Records provided:

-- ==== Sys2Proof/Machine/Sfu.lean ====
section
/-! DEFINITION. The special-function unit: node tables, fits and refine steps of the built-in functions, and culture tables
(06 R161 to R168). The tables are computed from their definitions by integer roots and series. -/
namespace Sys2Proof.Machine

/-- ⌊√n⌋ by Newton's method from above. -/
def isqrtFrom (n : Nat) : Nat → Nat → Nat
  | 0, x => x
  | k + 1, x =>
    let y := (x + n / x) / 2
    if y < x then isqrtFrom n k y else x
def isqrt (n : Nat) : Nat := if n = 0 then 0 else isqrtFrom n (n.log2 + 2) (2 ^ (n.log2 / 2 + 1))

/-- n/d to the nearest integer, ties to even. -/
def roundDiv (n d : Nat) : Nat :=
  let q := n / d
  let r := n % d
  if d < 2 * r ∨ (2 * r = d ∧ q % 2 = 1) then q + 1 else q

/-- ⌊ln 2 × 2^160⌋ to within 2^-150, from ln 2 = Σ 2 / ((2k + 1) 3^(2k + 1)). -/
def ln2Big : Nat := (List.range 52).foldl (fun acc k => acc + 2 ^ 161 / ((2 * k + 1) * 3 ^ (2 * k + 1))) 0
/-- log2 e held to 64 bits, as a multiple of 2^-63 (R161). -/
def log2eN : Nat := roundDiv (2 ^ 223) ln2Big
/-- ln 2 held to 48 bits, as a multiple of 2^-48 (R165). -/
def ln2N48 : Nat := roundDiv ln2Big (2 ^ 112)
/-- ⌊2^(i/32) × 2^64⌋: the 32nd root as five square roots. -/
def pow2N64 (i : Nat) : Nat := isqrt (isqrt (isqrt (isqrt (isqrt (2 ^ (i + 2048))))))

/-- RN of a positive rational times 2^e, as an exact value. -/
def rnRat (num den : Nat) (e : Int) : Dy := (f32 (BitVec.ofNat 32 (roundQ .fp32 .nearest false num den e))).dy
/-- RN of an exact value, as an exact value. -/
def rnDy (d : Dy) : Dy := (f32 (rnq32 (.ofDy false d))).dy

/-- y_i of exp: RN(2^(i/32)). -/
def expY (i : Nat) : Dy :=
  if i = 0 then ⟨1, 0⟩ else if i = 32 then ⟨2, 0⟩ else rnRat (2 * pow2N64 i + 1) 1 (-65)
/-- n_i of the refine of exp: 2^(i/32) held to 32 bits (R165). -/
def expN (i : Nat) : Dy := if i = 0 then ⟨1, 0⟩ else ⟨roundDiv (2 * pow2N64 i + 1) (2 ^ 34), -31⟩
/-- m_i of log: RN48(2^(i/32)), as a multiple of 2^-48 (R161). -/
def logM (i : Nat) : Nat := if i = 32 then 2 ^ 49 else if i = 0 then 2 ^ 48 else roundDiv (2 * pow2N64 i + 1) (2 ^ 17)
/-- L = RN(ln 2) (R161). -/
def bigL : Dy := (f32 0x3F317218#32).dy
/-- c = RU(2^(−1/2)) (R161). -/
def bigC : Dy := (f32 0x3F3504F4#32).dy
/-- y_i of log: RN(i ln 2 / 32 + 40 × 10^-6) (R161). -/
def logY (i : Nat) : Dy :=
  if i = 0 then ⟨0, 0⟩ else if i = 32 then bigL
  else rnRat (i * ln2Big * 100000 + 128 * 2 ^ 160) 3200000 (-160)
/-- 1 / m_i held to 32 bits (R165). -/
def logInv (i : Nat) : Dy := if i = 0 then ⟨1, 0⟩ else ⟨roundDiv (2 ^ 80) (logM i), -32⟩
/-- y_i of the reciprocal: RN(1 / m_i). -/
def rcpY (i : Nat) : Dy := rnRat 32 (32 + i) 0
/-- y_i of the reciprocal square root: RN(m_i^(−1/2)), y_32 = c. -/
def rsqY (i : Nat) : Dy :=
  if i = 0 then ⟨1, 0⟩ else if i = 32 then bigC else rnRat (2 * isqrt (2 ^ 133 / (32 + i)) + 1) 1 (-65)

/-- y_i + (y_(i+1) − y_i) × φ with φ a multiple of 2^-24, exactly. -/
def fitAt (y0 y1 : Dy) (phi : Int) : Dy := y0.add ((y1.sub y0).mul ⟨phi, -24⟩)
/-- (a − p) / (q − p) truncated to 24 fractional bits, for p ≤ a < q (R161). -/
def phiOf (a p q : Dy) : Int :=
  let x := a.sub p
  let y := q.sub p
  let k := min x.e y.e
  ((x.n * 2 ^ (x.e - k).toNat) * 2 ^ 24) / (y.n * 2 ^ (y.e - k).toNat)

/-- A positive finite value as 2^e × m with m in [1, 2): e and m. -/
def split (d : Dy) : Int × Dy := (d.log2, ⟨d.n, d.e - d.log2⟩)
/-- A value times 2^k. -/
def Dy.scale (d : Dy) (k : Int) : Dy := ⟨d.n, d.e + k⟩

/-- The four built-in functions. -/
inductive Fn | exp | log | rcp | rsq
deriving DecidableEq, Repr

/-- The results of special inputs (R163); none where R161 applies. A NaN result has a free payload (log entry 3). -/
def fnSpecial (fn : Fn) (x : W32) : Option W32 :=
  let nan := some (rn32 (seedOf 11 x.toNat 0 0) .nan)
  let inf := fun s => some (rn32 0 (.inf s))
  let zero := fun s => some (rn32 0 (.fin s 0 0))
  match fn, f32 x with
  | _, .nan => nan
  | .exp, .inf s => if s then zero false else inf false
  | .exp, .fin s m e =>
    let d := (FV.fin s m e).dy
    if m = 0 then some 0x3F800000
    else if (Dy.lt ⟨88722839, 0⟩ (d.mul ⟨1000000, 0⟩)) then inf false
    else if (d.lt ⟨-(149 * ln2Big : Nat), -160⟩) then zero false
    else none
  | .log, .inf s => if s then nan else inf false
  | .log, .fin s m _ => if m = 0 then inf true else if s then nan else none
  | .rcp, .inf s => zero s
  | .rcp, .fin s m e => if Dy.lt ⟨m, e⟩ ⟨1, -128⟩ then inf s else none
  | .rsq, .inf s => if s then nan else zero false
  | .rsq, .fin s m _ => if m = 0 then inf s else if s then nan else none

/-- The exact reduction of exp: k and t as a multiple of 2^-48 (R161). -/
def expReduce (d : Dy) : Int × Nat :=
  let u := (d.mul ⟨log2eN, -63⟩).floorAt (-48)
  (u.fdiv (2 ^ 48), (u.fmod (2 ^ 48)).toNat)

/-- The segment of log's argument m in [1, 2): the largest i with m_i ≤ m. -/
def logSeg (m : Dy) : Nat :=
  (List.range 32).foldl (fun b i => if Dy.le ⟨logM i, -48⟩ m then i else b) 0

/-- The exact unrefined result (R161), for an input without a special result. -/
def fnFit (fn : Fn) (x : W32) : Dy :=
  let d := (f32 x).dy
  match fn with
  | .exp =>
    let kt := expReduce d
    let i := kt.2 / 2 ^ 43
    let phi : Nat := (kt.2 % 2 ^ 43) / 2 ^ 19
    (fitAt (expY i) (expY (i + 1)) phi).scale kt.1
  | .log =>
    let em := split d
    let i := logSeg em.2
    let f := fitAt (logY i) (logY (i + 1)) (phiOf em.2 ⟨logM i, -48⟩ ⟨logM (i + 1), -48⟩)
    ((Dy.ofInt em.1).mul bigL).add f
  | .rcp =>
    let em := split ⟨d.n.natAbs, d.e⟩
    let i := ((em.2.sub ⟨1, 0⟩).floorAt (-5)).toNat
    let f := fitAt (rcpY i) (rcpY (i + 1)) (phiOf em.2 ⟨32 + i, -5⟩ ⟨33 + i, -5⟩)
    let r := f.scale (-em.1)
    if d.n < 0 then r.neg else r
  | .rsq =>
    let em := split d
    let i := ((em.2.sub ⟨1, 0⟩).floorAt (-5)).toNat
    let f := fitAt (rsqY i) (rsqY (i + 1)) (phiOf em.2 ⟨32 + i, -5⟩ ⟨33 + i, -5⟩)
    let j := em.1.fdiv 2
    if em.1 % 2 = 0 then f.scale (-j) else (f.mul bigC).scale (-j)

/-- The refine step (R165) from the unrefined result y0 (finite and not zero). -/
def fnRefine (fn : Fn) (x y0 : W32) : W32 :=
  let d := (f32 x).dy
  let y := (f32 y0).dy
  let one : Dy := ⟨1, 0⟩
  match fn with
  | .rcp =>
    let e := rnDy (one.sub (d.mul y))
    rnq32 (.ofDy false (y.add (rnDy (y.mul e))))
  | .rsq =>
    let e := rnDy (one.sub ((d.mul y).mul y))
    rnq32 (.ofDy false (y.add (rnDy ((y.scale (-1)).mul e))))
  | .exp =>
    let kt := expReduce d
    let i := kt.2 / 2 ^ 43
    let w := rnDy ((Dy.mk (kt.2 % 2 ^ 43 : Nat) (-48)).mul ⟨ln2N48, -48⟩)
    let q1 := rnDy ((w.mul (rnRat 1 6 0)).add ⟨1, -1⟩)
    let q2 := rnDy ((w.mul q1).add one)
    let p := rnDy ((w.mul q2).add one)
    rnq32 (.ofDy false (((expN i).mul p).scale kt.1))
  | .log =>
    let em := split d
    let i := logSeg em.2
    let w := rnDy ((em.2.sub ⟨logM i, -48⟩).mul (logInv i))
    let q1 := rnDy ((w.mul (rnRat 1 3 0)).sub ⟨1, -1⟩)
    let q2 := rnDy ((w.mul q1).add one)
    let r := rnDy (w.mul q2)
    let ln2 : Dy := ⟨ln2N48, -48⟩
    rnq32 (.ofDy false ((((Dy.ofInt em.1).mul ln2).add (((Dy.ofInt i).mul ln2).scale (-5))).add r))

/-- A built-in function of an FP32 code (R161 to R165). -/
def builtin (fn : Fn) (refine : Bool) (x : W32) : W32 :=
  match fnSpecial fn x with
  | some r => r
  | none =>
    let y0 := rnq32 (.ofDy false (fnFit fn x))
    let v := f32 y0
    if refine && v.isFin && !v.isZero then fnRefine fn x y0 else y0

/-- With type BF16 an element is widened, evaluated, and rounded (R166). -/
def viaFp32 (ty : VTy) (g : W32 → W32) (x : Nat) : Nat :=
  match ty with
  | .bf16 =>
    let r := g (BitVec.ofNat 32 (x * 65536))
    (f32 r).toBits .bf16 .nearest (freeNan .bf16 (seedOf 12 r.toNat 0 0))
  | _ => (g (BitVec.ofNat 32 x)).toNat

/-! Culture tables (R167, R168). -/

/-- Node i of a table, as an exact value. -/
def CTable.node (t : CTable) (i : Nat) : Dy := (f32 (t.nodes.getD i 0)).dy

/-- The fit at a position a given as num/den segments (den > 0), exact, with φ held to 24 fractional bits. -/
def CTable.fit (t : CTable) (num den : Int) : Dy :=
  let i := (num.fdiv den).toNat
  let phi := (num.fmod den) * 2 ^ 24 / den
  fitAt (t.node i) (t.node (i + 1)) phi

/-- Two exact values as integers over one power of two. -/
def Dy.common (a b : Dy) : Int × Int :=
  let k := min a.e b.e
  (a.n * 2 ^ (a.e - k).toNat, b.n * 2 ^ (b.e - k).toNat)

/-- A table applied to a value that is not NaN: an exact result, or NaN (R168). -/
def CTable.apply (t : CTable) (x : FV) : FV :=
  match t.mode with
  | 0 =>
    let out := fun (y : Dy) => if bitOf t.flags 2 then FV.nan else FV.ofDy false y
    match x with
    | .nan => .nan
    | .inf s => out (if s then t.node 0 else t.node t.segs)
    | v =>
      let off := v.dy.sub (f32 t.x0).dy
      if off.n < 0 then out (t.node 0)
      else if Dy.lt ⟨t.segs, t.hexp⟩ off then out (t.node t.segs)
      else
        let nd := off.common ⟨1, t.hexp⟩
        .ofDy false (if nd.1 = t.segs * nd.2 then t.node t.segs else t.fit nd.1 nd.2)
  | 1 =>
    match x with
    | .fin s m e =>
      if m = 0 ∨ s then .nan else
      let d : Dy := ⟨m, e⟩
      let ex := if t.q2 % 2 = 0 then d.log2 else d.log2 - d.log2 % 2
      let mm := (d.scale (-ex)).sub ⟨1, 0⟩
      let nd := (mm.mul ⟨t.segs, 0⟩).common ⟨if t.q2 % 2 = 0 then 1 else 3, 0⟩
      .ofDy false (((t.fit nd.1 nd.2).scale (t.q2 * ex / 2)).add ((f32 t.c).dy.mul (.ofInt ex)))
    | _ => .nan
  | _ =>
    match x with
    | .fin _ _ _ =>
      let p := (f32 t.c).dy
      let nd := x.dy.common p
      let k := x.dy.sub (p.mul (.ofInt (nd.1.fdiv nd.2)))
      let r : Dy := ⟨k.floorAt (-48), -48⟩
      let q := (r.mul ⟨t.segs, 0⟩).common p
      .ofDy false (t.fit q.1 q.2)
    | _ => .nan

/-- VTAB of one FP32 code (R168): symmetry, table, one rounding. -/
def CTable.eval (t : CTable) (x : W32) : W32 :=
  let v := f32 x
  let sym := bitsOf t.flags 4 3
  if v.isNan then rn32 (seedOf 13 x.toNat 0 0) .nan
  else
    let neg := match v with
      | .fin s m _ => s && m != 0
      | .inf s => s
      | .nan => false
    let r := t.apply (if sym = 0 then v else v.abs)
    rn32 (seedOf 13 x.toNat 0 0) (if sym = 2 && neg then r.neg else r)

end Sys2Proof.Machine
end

Work to complete: Set down verbatim only the lines between the start of the data above and the line with "if i = 0 then ⟨0, 0⟩", both boundaries included.

Response to this exercise:
-- ==== Sys2Proof/Machine/Sfu.lean ====
section
/-! DEFINITION. The special-function unit: node tables, fits and refine steps of the built-in functions, and culture tables
(06 R161 to R168). The tables are computed from their definitions by integer roots and series. -/
namespace Sys2Proof.Machine

/-- ⌊√n⌋ by Newton's method from above. -/
def isqrtFrom (n : Nat) : Nat → Nat → Nat
  | 0, x => x
  | k + 1, x =>
    let y := (x + n / x) / 2
    if y < x then isqrtFrom n k y else x
def isqrt (n : Nat) : Nat := if n = 0 then 0 else isqrtFrom n (n.log2 + 2) (2 ^ (n.log2 / 2 + 1))

/-- n/d to the nearest integer, ties to even. -/
def roundDiv (n d : Nat) : Nat :=
  let q := n / d
  let r := n % d
  if d < 2 * r ∨ (2 * r = d ∧ q % 2 = 1) then q + 1 else q

/-- ⌊ln 2 × 2^160⌋ to within 2^-150, from ln 2 = Σ 2 / ((2k + 1) 3^(2k + 1)). -/
def ln2Big : Nat := (List.range 52).foldl (fun acc k => acc + 2 ^ 161 / ((2 * k + 1) * 3 ^ (2 * k + 1))) 0
/-- log2 e held to 64 bits, as a multiple of 2^-63 (R161). -/
def log2eN : Nat := roundDiv (2 ^ 223) ln2Big
/-- ln 2 held to 48 bits, as a multiple of 2^-48 (R165). -/
def ln2N48 : Nat := roundDiv ln2Big (2 ^ 112)
/-- ⌊2^(i/32) × 2^64⌋: the 32nd root as five square roots. -/
def pow2N64 (i : Nat) : Nat := isqrt (isqrt (isqrt (isqrt (isqrt (2 ^ (i + 2048))))))

/-- RN of a positive rational times 2^e, as an exact value. -/
def rnRat (num den : Nat) (e : Int) : Dy := (f32 (BitVec.ofNat 32 (roundQ .fp32 .nearest false num den e))).dy
/-- RN of an exact value, as an exact value. -/
def rnDy (d : Dy) : Dy := (f32 (rnq32 (.ofDy false d))).dy

/-- y_i of exp: RN(2^(i/32)). -/
def expY (i : Nat) : Dy :=
  if i = 0 then ⟨1, 0⟩ else if i = 32 then ⟨2, 0⟩ else rnRat (2 * pow2N64 i + 1) 1 (-65)
/-- n_i of the refine of exp: 2^(i/32) held to 32 bits (R165). -/
def expN (i : Nat) : Dy := if i = 0 then ⟨1, 0⟩ else ⟨roundDiv (2 * pow2N64 i + 1) (2 ^ 34), -31⟩
/-- m_i of log: RN48(2^(i/32)), as a multiple of 2^-48 (R161). -/
def logM (i : Nat) : Nat := if i = 32 then 2 ^ 49 else if i = 0 then 2 ^ 48 else roundDiv (2 * pow2N64 i + 1) (2 ^ 17)
/-- L = RN(ln 2) (R161). -/
def bigL : Dy := (f32 0x3F317218#32).dy
/-- c = RU(2^(−1/2)) (R161). -/
def bigC : Dy := (f32 0x3F3504F4#32).dy
/-- y_i of log: RN(i ln 2 / 32 + 40 × 10^-6) (R161). -/
def logY (i : Nat) : Dy :=
  if i = 0 then ⟨0, 0⟩ else if i = 32 then bigL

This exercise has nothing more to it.